Geometric characterisation of structural and regular equivalences in undirected (hyper)graphs
Marzieh Eidi, Nina Otter
TL;DR
The paper addresses the problem of characterising and computing structural and regular equivalence in undirected graphs and hypergraphs by bridging network similarity with geometry via Ollivier–Ricci curvature. It develops a curvature-based characterisation of structural equivalence for graphs and hypergraphs and introduces neighborhood-graph constructions $G_n$, $G_n^{NB}$, and $G_n^{walk}$ to derive regular partitions.
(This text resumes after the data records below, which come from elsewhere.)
-- ==== Sys2Proof/Tests/Slice0.lean ====
section
/-! SUPPORT. Tests: the well-formedness smoke, values the spec works out by hand, one small step for many commands, and
for every statement with hypotheses a state and operands that meet them. -/
namespace Sys2Proof.Tests

open Sys2Proof Sys2Proof.Machine

/-! ## Small states -/

/-- The two-bay layout of chapter 1's worked load, in RUNNING. -/
def twoBays : Layout :=
  { opState := .running, bayCount := 2, portCount := 3, expected := none, loop := some ⟨4800, 40⟩
    bays := [(0, ⟨1100, 20, 1040, 600, 760, 300, 10, 0, 100, 60, 45⟩),
      (1, ⟨900, 20, 860, 2400, 2560, 200, 12, 10, 50, 50, 45⟩)]
    ports := [(0, ⟨0, 400, 120, .tool, true⟩), (1, ⟨1, 350, 120, .tool, true⟩), (2, ⟨1, 120, 120, .stocker, true⟩)]
    lock := false }

/-- The engine in RUNNING on that layout at engine time 5000, with nothing in its tables. -/
def run : State :=
  { State.reset with
    now := 5000, lyt := twoBays
    bac := { State.reset.bac with bays := [(0, freshBay), (1, freshBay)] } }

/-- A NORMAL MOVE from port 1 to port 0, with host tag 77, in QUEUED since 4000. -/
def order : Order :=
  { seq := 1, hostTag := 77, kind := .move, trigger := .once, cls := .normal, carrierTag := some [0x41#8]
    readTag := none, source := some (.port 1), targetBay := none, dest := some (.port 0), prior := none
    targeting := .nearest 0xFF#8, reachLimit := none, batchTag := none, state := .queued, waitReason := none
    suspendReason := none, abortPending := false, endReason := none, loc := none, storedAge := 0
    queuedSince := some 4000, etaPick := none, etaDone := none, asserted := false, serveCount := 0, acceptedAt := 4000
    endedAt := none, retargetLate := false, orphan := none }

/-- The vehicle with fleet id 214: ONLINE, IDLE and READY at (1, 400), with nothing on board. -/
def rover : Vehicle :=
  { fleetId := 214, link := .online, activity := .idle, idleLevel := .ready, idleSince := 4000, hostStall := false
    faultStall := false, lastFault := none, recovered := false, autoRelease := false, groupMask := 0xFF#8
    position := ⟨1, 400, 4000⟩, load := .empty, layer0 := .empty, layer1 := .empty, lastTaken := none
    takeTimer := none, noTakes := 0, silence := none, target := none }

/-- Order 0 with the record `o` and vehicle 0 with the record `v`. -/
def holds (o : Order) (v : Vehicle) : State :=
  { run with ort := { run.ort with orders := [(0, o)] }, vht := { run.vht with vehicles := [(0, v)] } }

/-- The order in a state on layer 0 of vehicle 0. -/
def aboard (st : OrderState) : Order := { order with state := st, loc := some (0, .l0) }

/-- The vehicle with the order STAGED in layer 0, and with it ACTIVE there. -/
def staged : Vehicle := { rover with activity := .working, layer0 := .staged 0, takeTimer := some ⟨4000, 4030⟩ }
def active : Vehicle := { rover with activity := .working, layer0 := .active 0 }

/-- One request in the host input queue, with frame tag 7. -/
def asking (k : Byte) (p : List Byte) (s : State) : State :=
  { s with liu := { s.liu with hostQueue := [.frame (k :: 7#8 :: 0#8 :: p)] } }

/-- One report of vehicle 214 in the fleet input queue. -/
def reporting (k : Byte) (p : List Byte) (s : State) : State :=
  { s with liu := { s.liu with fleetIn := [k :: 0xD6#8 :: 0#8 :: p] } }

/-- Handle 0 and host tag 77. -/
def ref : List Byte := [0#8, 77#8, 0#8, 0#8, 0#8]

theorem asks (k : Byte) (p : List Byte) (s : State) (h : s.liu.replySlot = none ∧ s.liu.restartPending = false) :
    requestWaits (asking k p s) (u8 k) 7 p := ⟨h.1, h.2, k, 7#8, 0#8, [], rfl, rfl, rfl⟩

theorem asksRun (k : Byte) (p : List Byte) : askedRunning (asking k p run) (u8 k) 7 p :=
  ⟨rfl, asks k p run ⟨rfl, rfl⟩⟩

theorem asksFor (k : Byte) (extra : List Byte) (o : Order) (v : Vehicle) (h : o.hostTag = 77) :
    asksOrder (asking k (ref ++ extra) (holds o v)) (u8 k) 7 0 o extra :=
  ⟨0#8, 77#8, 0#8, 0#8, 0#8, ⟨rfl, asks k _ _ ⟨rfl, rfl⟩⟩, rfl, rfl, h⟩

theorem asksRover (k : Byte) (extra : List Byte) (o : Order) (v : Vehicle) (h : v.fleetId = 214) :
    asksVehicle (asking k (0xD6#8 :: 0#8 :: extra) (holds o v)) (u8 k) 7 0 v extra := by
  refine ⟨0xD6#8, 0#8, ⟨rfl, asks k _ _ ⟨rfl, rfl⟩⟩, by decide, by decide, ?_, rfl⟩
  show ((([(0, v)] : Tbl Vehicle).find? (fun e => e.2.fleetId == 214)).map (fun e => e.1)) = some 0
  simp [h]

theorem reports (k : Byte) (p : List Byte) (o : Order) (v : Vehicle) (h : v.fleetId = 214) (hl : v.link = .online) :
    reportWaits (reporting k p (holds o v)) (u8 k) 0 v p := by
  refine ⟨⟨k, 0xD6#8, 0#8, [], rfl, rfl, ?_⟩, rfl, hl⟩
  show ((([(0, v)] : Tbl Vehicle).find? (fun e => e.2.fleetId == 214)).map (fun e => e.1)) = some 0
  simp [h]

theorem reportsOn (k : Byte) (p : List Byte) (st : OrderState) (v : Vehicle) (h : v.fleetId = 214 ∧ v.link = .online)
    (h0 : v.layer0 = .active 0) (h1 : v.layer1 = .empty) :
    reportsActive (reporting k p (holds (aboard st) v)) (u8 k) 0 v p 0 (aboard st) :=
  ⟨reports k p _ v h.1 h.2, rfl, .l0, h0, fun g e => by simp [Vehicle.layer, LayerId.other, h1] at e, rfl⟩

/-! ## Well-formedness: each check refuses an ill-formed command -/

theorem test_wellFormed_refuses :
    [Instr.batchDone 65536, .takeTimerExpiry 64, .noTakeLimit 64, .silenceTimerExpiry 64, .parkStep 64,
      .dormantStep 64, .lapseTimerExpiry 32 0, .lapseTimerExpiry 0 64, .yieldTimerExpiry 32,
      .starvationTimerExpiry 32 0, .starvationTimerExpiry 0 64, .orphanTimerExpiry 256].all
      (fun c => !c.wellFormed) = true := by decide

theorem test_wellFormed_takes_the_last_entries :
    [Instr.batchDone 65535, .takeTimerExpiry 63, .lapseTimerExpiry 31 63, .yieldTimerExpiry 31,
      .starvationTimerExpiry 31 63, .orphanTimerExpiry 255, .orderPlace].all Instr.wellFormed = true := by decide

/-! ## Values the spec works out -/

/-- R183: the CRC of "123456789" is 0x29B1. -/
theorem test_crc :
    crc16 [0x31#8, 0x32#8, 0x33#8, 0x34#8, 0x35#8, 0x36#8, 0x37#8, 0x38#8, 0x39#8] = 0x29B1#16 := by decide +kernel

/-- Section 2.2, worked cases with bays 3 and 7 as bays 0 and 1: three legs, ahead, and a wrap. -/
theorem test_travel :
    travel twoBays 0 900 1 350 = 655 ∧ travel twoBays 1 120 1 350 = 115 ∧ travel twoBays 1 400 1 350 = 425 ∧
      travel twoBays 1 350 0 400 = 1165 := by decide

/-- Section 2.4: slot 9 costs 425, slot 12 with 5 held over a soft limit of 4 costs 735, and slot 2 costs 325. -/
theorem test_reach_cost :
    (let y : BayState := { freshBay with soft := 4, admitted := List.replicate 5 ⟨9, true, 0, none⟩ }
     let s : State := { run with bac := { run.bac with bays := [(0, freshBay), (1, y)] } }
     let p : Stop := ⟨.port 1, 1, 350, 120⟩
     [reachCost s rover p, reachCost s { rover with position := ⟨0, 900, 0⟩, idleLevel := .parked } p,
      reachCost s { rover with position := ⟨255, 2040, 0⟩ } p]) = [425, 735, 325] := by decide

/-- Section 2.5: 1450 at age 4500, 1200 for a BULK order at age 60000, 12000 for a new HOT one, and its saturation. -/
theorem test_priority :
    priority .default { order with storedAge := 2000, queuedSince := some 10000 } 12500 = 1450 ∧
      priority .default { order with cls := .bulk, queuedSince := some 0 } 60000 = 1200 ∧
      priority .default { order with cls := .hot, queuedSince := some 5000 } 5000 = 12000 ∧
      priority .default { order with cls := .hot, queuedSince := some 0 } 107070 = 65535 ∧
      priority .default { order with cls := .hot, queuedSince := some 0 } 107069 = 65534 := by decide

/-- Section 1.3: the close of the first attempt fails check 7 at bay 1; with base 10 the layout is valid. -/
theorem test_validate :
    validate { twoBays with
      bays := [(0, ⟨1100, 20, 1040, 600, 760, 300, 10, 0, 100, 60, 45⟩),
        (1, ⟨900, 20, 860, 2400, 2560, 200, 12, 8, 50, 50, 45⟩)] } = some (7, 1) ∧
      validate twoBays = none := by decide

/-! ## Small steps -/

/-- The one field of an outcome that a test reads. -/
def after {α : Type} (f : State → α) : Host.Outcome State Fault Refusal → Option α
  | .next t => some (f t)
  | .fault _ => none
  | .refused _ => none

/-- Section 2.6: an order granted at C = 425 from port 1 to port 0 has eta done = eta pick + 120 + 1165 + 120. -/
theorem test_grant :
    after (fun t => (tblGet t.ort.orders 0).map (fun o => (o.state, o.etaPick, o.etaDone, o.storedAge)))
      (exec .grantStep { holds order rover with asa := { run.asa with examPending := true } }) =
      some (some (.assigned, some 5425, some 6830, 1000)) := by decide

theorem test_grant_stages :
    after (fun t => (tblGet t.vht.vehicles 0).map (fun v => (v.layer0, v.activity, v.takeTimer)))
      (exec .grantStep { holds order rover with asa := { run.asa with examPending := true } }) =
      some (some (.staged 0, .working, some ⟨5000, 5030⟩)) := by decide

/-- R58, R47: holding and clearing. -/
theorem test_hold :
    after (fun t => (tblGet t.ort.orders 0).map (fun o => (o.state, o.storedAge)))
      (exec .orderHold (asking 0x21#8 ref (holds order rover))) = some (some (.held, 1000)) := by decide

theorem test_clear :
    after (fun t => t.ort.orders)
      (exec .orderClear (asking 0x27#8 ref (holds { order with state := .done } rover))) = some [] := by decide

/-- Section 3.6: a cancel that comes too late. -/
theorem test_cancel_late :
    after (fun t => (tblGet t.ort.orders 0).map (fun o => o.state))
      (exec .abortLate (reporting 0x59#8 [0#8] (holds (aboard .cancelling) active))) = some (some .picking) := by
  decide

theorem test_cancel_sends_abort :
    after (fun t => t.liu.fleetOut)
      (exec .orderCancel (asking 0x23#8 ref (holds (aboard .toSource) active))) = some [⟨214, .abort 0⟩] := by decide

/-- R53: a TAKEN makes the staged order ACTIVE. -/
theorem test_taken :
    after (fun t => (tblGet t.vht.vehicles 0).map (fun v => (v.layer0, v.lastTaken, v.takeTimer)))
      (exec .taken (reporting 0x53#8 [0#8, 0#8] (holds (aboard .assigned) staged))) =
      some (some (.active 0, some .l0, none)) := by decide

/-- R36, R55: a PICK_END with the carrier's tag; eta done becomes now + T_sd + h_dst. -/
theorem test_pick_end :
    after (fun t => (tblGet t.ort.orders 0).map (fun o => (o.state, o.readTag, o.etaDone)))
      (exec .pickEnd (reporting 0x55#8 [0#8, 1#8, 1#8, 0x41#8] (holds (aboard .picking) active))) =
      some (some (.carrying, some (.tag [0x41#8]), some 6285)) := by decide

/-- R55: another tag suspends the order. -/
theorem test_pick_mismatch :
    after (fun t => (tblGet t.ort.orders 0).map (fun o => (o.state, o.suspendReason, o.orphan)))
      (exec .pickEnd (reporting 0x55#8 [0#8, 1#8, 1#8, 0x42#8] (holds (aboard .picking) active))) =
      some (some (.suspended, some .mismatch, some ⟨5000, 8000⟩)) := by decide

/-- R56: a PLACE_END in CARRYING at the destination ends the order. -/
theorem test_place_end :
    after (fun t => (tblGet t.ort.orders 0).map (fun o => (o.state, o.endReason)))
      (exec .placeEnd (reporting 0x57#8 [0#8, 0#8, 0#8, 0#8] (holds (aboard .carrying) active))) =
      some (some (.done, some .completed)) := by decide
It further extends to undirected hypergraphs by defining weak/strong equivalences and two curvature-based random walks (EN-ORC and EE-ORC), establishing a hierarchy of equivalences and showing how connected components of $G_n$ or $H_n$ yield regular partitions under suitable conditions. The work provides a new computational route to regular partitions in hypergraphs and links curvature measures with classical notions of vertex similarity, with potential applications in representation learning and network analysis.
Abstract
Similarity notions between vertices in a graph, such as structural and regular equivalence, are one of the main ingredients in clustering tools in complex network science. We generalise structural and regular equivalences for undirected hypergraphs and provide a characterisation of structural and regular equivalences of undirected graphs and hypergraphs through neighbourhood graphs and Ollivier-Ricci curvature. Our characterisation sheds new light on these similarity notions opening a new avenue for their exploration. These characterisations also enable the construction of a possibly wide family of regular partitions, thereby offering a new route to a task that has so far been computationally challenging.